• _Task item_
Within the listing below, the lines to output run from the one containing "((m.src ^^^ r.src)" through the one containing "def World.postedList (w"; copy them exactly and nothing else.

=-=-=-=-=

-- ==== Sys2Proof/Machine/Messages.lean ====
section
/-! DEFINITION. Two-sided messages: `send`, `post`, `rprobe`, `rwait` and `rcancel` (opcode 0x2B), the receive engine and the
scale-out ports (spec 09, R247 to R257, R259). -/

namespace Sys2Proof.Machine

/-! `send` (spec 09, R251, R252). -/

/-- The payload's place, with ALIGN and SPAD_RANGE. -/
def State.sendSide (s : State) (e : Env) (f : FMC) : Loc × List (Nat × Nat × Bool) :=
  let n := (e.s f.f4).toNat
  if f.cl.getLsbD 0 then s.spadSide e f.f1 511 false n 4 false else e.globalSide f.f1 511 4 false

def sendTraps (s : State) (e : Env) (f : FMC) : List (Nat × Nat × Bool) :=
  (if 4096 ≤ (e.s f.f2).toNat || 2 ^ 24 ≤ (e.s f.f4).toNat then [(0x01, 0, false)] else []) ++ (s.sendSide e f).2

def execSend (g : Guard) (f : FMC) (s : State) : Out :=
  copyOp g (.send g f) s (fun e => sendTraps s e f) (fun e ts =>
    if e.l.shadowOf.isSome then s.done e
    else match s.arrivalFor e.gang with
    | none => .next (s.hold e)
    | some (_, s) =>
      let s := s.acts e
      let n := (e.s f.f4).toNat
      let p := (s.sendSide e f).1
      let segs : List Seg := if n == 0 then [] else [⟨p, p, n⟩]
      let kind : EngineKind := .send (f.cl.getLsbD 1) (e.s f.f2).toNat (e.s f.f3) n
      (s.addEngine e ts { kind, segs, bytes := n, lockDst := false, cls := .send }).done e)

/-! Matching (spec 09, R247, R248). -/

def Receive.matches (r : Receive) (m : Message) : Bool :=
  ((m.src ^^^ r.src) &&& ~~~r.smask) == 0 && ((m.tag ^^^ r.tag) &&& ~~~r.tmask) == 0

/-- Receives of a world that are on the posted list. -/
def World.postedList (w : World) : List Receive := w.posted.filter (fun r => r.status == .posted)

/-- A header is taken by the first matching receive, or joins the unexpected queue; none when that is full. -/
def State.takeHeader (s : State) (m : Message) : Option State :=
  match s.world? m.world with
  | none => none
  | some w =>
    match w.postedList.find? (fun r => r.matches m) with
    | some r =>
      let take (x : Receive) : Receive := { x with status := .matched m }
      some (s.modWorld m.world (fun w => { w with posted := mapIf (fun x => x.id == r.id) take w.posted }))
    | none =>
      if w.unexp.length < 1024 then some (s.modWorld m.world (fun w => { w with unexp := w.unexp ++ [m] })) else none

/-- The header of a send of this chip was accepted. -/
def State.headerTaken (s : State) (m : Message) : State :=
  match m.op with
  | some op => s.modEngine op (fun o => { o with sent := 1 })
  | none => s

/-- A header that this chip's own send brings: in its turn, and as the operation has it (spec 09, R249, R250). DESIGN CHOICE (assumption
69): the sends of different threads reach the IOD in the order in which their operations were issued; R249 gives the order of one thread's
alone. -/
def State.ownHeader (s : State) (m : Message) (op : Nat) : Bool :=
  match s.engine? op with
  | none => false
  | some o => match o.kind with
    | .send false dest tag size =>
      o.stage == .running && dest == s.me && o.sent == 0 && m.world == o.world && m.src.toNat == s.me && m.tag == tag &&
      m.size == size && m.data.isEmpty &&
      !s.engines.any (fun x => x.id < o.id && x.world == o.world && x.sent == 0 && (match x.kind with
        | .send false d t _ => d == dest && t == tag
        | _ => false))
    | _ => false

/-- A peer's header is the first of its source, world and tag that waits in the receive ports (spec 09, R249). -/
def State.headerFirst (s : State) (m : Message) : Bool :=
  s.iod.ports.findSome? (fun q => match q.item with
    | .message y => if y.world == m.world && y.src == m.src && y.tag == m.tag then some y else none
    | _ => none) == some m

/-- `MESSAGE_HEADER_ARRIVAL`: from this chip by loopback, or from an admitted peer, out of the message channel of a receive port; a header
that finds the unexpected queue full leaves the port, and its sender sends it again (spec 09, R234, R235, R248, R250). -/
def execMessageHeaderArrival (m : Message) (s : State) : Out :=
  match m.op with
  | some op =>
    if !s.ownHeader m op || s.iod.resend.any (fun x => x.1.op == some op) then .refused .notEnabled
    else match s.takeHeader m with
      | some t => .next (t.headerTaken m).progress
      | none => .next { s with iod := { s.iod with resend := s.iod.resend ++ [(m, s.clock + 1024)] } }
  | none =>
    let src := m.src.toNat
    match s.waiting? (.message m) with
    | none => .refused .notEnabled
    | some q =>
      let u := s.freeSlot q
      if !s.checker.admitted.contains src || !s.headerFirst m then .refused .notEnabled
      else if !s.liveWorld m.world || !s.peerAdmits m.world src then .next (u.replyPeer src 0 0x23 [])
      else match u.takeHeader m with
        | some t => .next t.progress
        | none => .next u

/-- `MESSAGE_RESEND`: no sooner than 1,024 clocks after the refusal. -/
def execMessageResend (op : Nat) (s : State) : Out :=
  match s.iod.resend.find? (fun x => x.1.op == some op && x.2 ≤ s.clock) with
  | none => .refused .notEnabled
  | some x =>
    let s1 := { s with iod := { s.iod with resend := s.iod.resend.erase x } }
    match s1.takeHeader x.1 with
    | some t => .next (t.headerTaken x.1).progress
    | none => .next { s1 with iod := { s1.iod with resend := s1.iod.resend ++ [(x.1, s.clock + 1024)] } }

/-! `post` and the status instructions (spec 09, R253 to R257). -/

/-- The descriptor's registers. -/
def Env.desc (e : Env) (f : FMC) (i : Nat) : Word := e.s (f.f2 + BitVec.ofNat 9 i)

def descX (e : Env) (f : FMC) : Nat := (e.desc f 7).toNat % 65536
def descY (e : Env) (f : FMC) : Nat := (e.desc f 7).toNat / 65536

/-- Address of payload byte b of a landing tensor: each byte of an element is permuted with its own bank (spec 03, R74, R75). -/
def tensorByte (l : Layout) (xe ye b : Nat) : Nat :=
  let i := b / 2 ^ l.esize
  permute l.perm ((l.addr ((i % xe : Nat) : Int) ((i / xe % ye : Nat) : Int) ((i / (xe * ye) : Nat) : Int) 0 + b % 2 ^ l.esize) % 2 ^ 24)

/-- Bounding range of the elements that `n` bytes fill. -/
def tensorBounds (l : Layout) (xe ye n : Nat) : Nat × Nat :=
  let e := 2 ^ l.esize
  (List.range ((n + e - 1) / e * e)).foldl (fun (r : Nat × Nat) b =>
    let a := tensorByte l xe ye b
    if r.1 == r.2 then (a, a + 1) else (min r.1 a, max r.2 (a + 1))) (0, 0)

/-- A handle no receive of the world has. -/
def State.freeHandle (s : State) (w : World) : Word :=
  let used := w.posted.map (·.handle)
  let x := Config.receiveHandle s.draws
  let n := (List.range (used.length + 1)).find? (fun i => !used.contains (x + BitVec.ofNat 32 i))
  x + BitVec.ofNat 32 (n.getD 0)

=-=-=-=-=

• _Written answer_
  ((m.src ^^^ r.src) &&& ~~~r.smask) == 0 && ((m.tag ^^^ r.tag) &&& ~~~r.tmask) == 0

/-- Receives of a world that are on the posted list. -/
def World.postedList (w : World) : List Receive := w.posted.filter (fun r => r.status == .posted)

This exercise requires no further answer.